On November 21, 2023, a mass shooting occurred in Diapaga, when coordinated and synchronized attacks that killed at least 15, predominately civilians. The attacks targeted two neighborhoods in Diapaga, inflicting casualties including three Volunteers for the Defense of the Homeland (VDP, civilian auxiliaries to the army) and twelve civilians.

On March 28, 2025, Jama'at Nasr al-Islam wal-Muslimin (JNIM) launched an assault on the Burkinabe army and VDP base in the city, which led to the deaths of over 100 people, including civilians and the commander of the station, Yannick Sawadogo. JNIM claimed the attack was revenge for the Solenzo Massacre, in which over 58 Fulani civilians were massacred by Volunteers for the Defense of the Homeland and the Burkina Faso Armed Forces.

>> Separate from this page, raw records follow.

-- ==== Sys2Proof/Laws/Drain.lean ====
section
/-! SUPPORT. What a drain and a flush can do (43_writer R181, R186 to R188): with every offer accepted, and with a refusal. -/

namespace Sys2Proof.Machine

/-- `drain_byte` when a full byte is there, with what it leaves (40_accumulator R106). -/
theorem Engine.drainByte_some {e : Engine} (ha : e.AccOk) (h : 8 ≤ e.count) :
    ∃ b f, e.drainByte = some (b, f) ∧ e.window = byteBits e.endian b ++ f.window ∧ f.count + 8 = e.count ∧ f.AccOk ∧
      e.SameConfig f := by
  have hs : e.drainByte.isSome := by simpa [Engine.drainByte_isSome] using h
  obtain ⟨⟨b, f⟩, hbf⟩ := Option.isSome_iff_exists.mp hs
  exact ⟨b, f, hbf, Engine.drainByte_spec ha hbf⟩

/-- `k` offers accepted: the window gives up the bytes offered (R181). -/
theorem drainBytes_accept {k : Nat} {s : State} (ha : s.engine.AccOk) (hk : 8 * k ≤ s.engine.count)
    (h : s.sink.answers k = List.replicate k .accept) :
    ∃ bs e, drainBytes k s = .done { s with engine := e, sink := s.sink.offeredAll bs } ∧ bs.length = k ∧
      s.engine.window = streamBits s.engine.endian bs ++ e.window ∧ e.count + 8 * k = s.engine.count ∧ e.AccOk ∧
      s.engine.SameConfig e := by
  induction k generalizing s with
  | zero => exact ⟨[], s.engine, rfl, rfl, rfl, rfl, ha, .refl _⟩
  | succ k ih =>
    obtain ⟨b, f, hbf, hw, hc, hok, hs⟩ := Engine.drainByte_some ha (by omega)
    obtain ⟨m, hm, hb, hl⟩ := Sink.answers_cons b (by simpa [List.replicate_succ] using h)
    obtain rfl : m = k := by omega
    obtain ⟨bs, e, he, hlen, hw', hc', hok', hs'⟩ := ih (s := (s.offered b).withEngine f) hok
      (by simp only [State.withEngine_engine]; omega) hl
    refine ⟨b :: bs, e, ?_, by simp [hlen], ?_, ?_, hok', ?_⟩
    · simp only [drainBytes, hbf, hb, he]; rfl
    · simp only [State.withEngine_engine, hs.2.2.1] at hw'
      rw [hw, hw', streamBits_cons, List.append_assoc]
    · simp only [State.withEngine_engine] at hc'; omega
    · exact hs.trans hs'

/-- A refusal ends the drain and keeps the refused byte first in the accumulator (R181, R182). -/
theorem drainBytes_refuse {k j : Nat} {s : State} {rest : List SinkAnswer} (ha : s.engine.AccOk) (hk : 8 * k ≤ s.engine.count)
    (h : s.sink.answers k = List.replicate j .accept ++ .refuse :: rest) :
    ∃ bs b e, drainBytes k s = .refused { s with engine := e, sink := s.sink.offeredAll (bs ++ [b]) } ∧ bs.length = j ∧
      s.engine.window = streamBits s.engine.endian bs ++ e.window ∧ e.count + 8 * j = s.engine.count ∧ e.AccOk ∧
      s.engine.SameConfig e ∧ e.frontByte = some b := by
  induction j generalizing k s with
  | zero =>
    obtain ⟨m, rfl, hb, -⟩ := Sink.answers_cons 0#8 h
    obtain ⟨b, f, hbf, -⟩ := Engine.drainByte_some ha (by omega)
    refine ⟨[], b, s.engine, ?_, rfl, rfl, rfl, ha, .refl _, ?_⟩
    · simp only [drainBytes, hbf, hb]; rfl
    · unfold Engine.drainByte at hbf
      split at hbf
      · rename_i h1 _; cases hbf; exact h1
      · cases hbf
  | succ j ih =>
    rw [List.replicate_succ, List.cons_append] at h
    obtain ⟨m, hm, -⟩ := Sink.answers_cons 0#8 h
    subst hm
    obtain ⟨b, f, hbf, hw, hc, hok, hs⟩ := Engine.drainByte_some ha (by omega)
    obtain ⟨m', hm', hb, hl⟩ := Sink.answers_cons b h
    obtain rfl : m' = m := by omega
    obtain ⟨bs, b', e, he, hlen, hw', hc', hok', hs', hf⟩ := ih (s := (s.offered b).withEngine f) hok
      (by simp only [State.withEngine_engine]; omega) hl
    refine ⟨b :: bs, b', e, ?_, by simp [hlen], ?_, ?_, hok', ?_, hf⟩
    · simp only [drainBytes, hbf, hb, he]; rfl
    · simp only [State.withEngine_engine, hs.2.2.1] at hw'
      rw [hw, hw', streamBits_cons, List.append_assoc]
    · simp only [State.withEngine_engine] at hc'; omega
    · exact hs.trans hs'

/-- The state a drain or a flush ends in, if it ends in one. -/
def Drain.state : Drain → Option State
  | .done t => some t
  | .refused t => some t
  | .undefined t => some t
  | .never => none

/-- However it ends, a drain changes only the engine's accumulator and the sink. -/
theorem drainBytes_frame {k : Nat} {s t : State} (h : (drainBytes k s).state = some t) :
    t.source = s.source ∧ t.host = s.host ∧ t.prefetch = s.prefetch ∧ s.engine.SameConfig t.engine := by
  induction k generalizing s with
  | zero => simp only [drainBytes, Drain.state, Option.some.injEq] at h; subst h; exact ⟨rfl, rfl, rfl, .refl _⟩
  | succ k ih =>
    simp only [drainBytes] at h
    split at h
    · rename_i b f hbf
      have hs : s.engine.SameConfig f := by
        unfold Engine.drainByte Engine.dropByte at hbf
        split at hbf
        · rename_i h2
          cases hbf
          split at h2
          · cases h2
          · cases h2; exact ⟨rfl, rfl, rfl, rfl⟩
        · cases hbf
      split at h
      · obtain ⟨h1, h2, h3, h4⟩ := ih h
        exact ⟨h1, h2, h3, hs.trans h4⟩
      · simp only [Drain.state, Option.some.injEq] at h; subst h; exact ⟨rfl, rfl, rfl, .refl _⟩
      · simp [Drain.state] at h
    · simp only [Drain.state, Option.some.injEq] at h; subst h; exact ⟨rfl, rfl, rfl, .refl _⟩

/-- However it ends, a drain keeps the accumulator invariant. -/
theorem drainBytes_accOk {k : Nat} {s t : State} (h : (drainBytes k s).state = some t) (ha : s.engine.AccOk) : t.engine.AccOk := by
  induction k generalizing s with
  | zero => simp only [drainBytes, Drain.state, Option.some.injEq] at h; subst h; exact ha
  | succ k ih =>
    simp only [drainBytes] at h
    split at h
    · rename_i b f hbf
      split at h
      · exact ih h (Engine.drainByte_spec ha hbf).2.2.1
      · simp only [Drain.state, Option.some.injEq] at h; subst h; exact ha
      · simp [Drain.state] at h
    · simp only [Drain.state, Option.some.injEq] at h; subst h; exact ha

/-- However it ends, the pad changes only the accumulator and the sink. -/
theorem padOut_frame {s t : State} (h : (padOut s).state = some t) :
    t.source = s.source ∧ t.host = s.host ∧ t.prefetch = s.prefetch ∧ s.engine.SameConfig t.engine ∧ (s.engine.AccOk → t.engine.AccOk) := by
  unfold padOut at h
  split at h
  · split at h
    · split at h
      · simp only [Drain.state, Option.some.injEq] at h; subst h
        exact ⟨rfl, rfl, rfl, ⟨rfl, rfl, rfl, rfl⟩, fun _ => Engine.clear_accOk _⟩
      · simp only [Drain.state, Option.some.injEq] at h; subst h
        exact ⟨rfl, rfl, rfl, .refl _, id⟩
      · simp [Drain.state] at h
    · simp only [Drain.state, Option.some.injEq] at h; subst h
      exact ⟨rfl, rfl, rfl, .refl _, id⟩
  · simp only [Drain.state, Option.some.injEq] at h; subst h
    exact ⟨rfl, rfl, rfl, .refl _, id⟩

/-- However it ends, a flush changes only the accumulator and the sink, and keeps the accumulator invariant. -/
theorem flushAll_frame {s t : State} (h : (flushAll s).state = some t) :
    t.source = s.source ∧ t.host = s.host ∧ t.prefetch = s.prefetch ∧ s.engine.SameConfig t.engine ∧ (s.engine.AccOk → t.engine.AccOk) := by
  unfold flushAll drainAll at h
  split at h
  · rename_i u hu
    obtain ⟨h1, h2, h3, h4⟩ := drainBytes_frame (t := u) (by rw [hu]; rfl)
    obtain ⟨g1, g2, g3, g4, g5⟩ := padOut_frame h
    exact ⟨g1.trans h1, g2.trans h2, g3.trans h3, h4.trans g4, fun ha => g5 (drainBytes_accOk (t := u) (by rw [hu]; rfl) ha)⟩
  all_goals first
    | (rename_i u hu
       obtain ⟨h1, h2, h3, h4⟩ := drainBytes_frame (t := u) (by rw [hu]; rfl)
       simp only [Drain.state, Option.some.injEq] at h; subst h
       exact ⟨h1, h2, h3, h4, fun ha => drainBytes_accOk (t := u) (by rw [hu]; rfl) ha⟩)
    | simp [Drain.state] at h

/-- The count after the oldest bits are dropped, whatever it was. -/
theorem Engine.dropOldest_count_eq (e : Engine) (n : Nat) : (e.dropOldest n).count = e.count - n := by
  change (countOf (e.count - n)).toNat = _
  simp only [countOf, BitVec.toNat_ofNat]
  have := e.count_lt; omega

/-- A drain that is done has given up all its bytes. -/
theorem drainBytes_done_count {k : Nat} {s t : State} (h : drainBytes k s = .done t) : t.engine.count + 8 * k = s.engine.count := by
  induction k generalizing s with
  | zero => simp [drainBytes] at h; subst h; simp
  | succ k ih =>
    simp only [drainBytes] at h
    split at h
    · rename_i b f hbf
      have hf : f.count + 8 = s.engine.count := by
        unfold Engine.drainByte Engine.dropByte at hbf
        split at hbf
        · rename_i h2
          cases hbf
          split at h2
          · cases h2
          · cases h2; rw [Engine.dropOldest_count_eq]; omega
        · cases hbf
      split at h
      · have := ih h; simp only [State.withEngine_engine] at this; omega
      · cases h
      · cases h
    · cases h

/-- A drain ends at a refusal only where the sink answered one (R182). -/
theorem drainBytes_refuse_mem {k : Nat} {s u : State} (h : drainBytes k s = .refused u) : .refuse ∈ s.sink.answers k := by
  induction k generalizing s with
  | zero => cases h
  | succ k ih =>
    simp only [drainBytes] at h
    simp only [Sink.answers, List.mem_cons]
    split at h
    · rename_i b f _
      split at h
      · refine .inr ?_
        have := ih h
        have e : ((s.offered b).withEngine f).sink.answers k =
            ({ s.sink with script := s.sink.script.tail, offers := s.sink.offers + 1 } : Sink).answers k :=
          Sink.answers_congr rfl rfl rfl rfl
        rw [e] at this; exact this
      · rename_i ha; exact .inl ha.symm
      · cases h
    · cases h

/-- No offer changes whose sink it is (log 21). -/
theorem drainBytes_owner {k : Nat} {s t : State} (h : (drainBytes k s).state = some t) : t.sink.owner = s.sink.owner := by
  induction k generalizing s with
  | zero => simp only [drainBytes, Drain.state, Option.some.injEq] at h; subst h; rfl
  | succ k ih =>
    simp only [drainBytes] at h
    split at h
    · split at h
      · exact (ih h :)
      · simp only [Drain.state, Option.some.injEq] at h; subst h; rfl
      · simp [Drain.state] at h
    · simp only [Drain.state, Option.some.injEq] at h; subst h; rfl

end Sys2Proof.Machine
end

Another attack occurred in Diapaga on May 12, where JNIM proceeded to raid the city, attacking a prison, destroying monuments, and setting fires to businesses. During the prison attack, prisoners were freed, with some being recruited into the ranks of JNIM. On May 21, a video was taken showing armed militants speaking to residents stating that city was completely under their control. On June 9, a Burkinabe military convoy entered the city according to a broadcast from Radio Télévision du Burkina, having left from Fada N'gourma two weeks prior.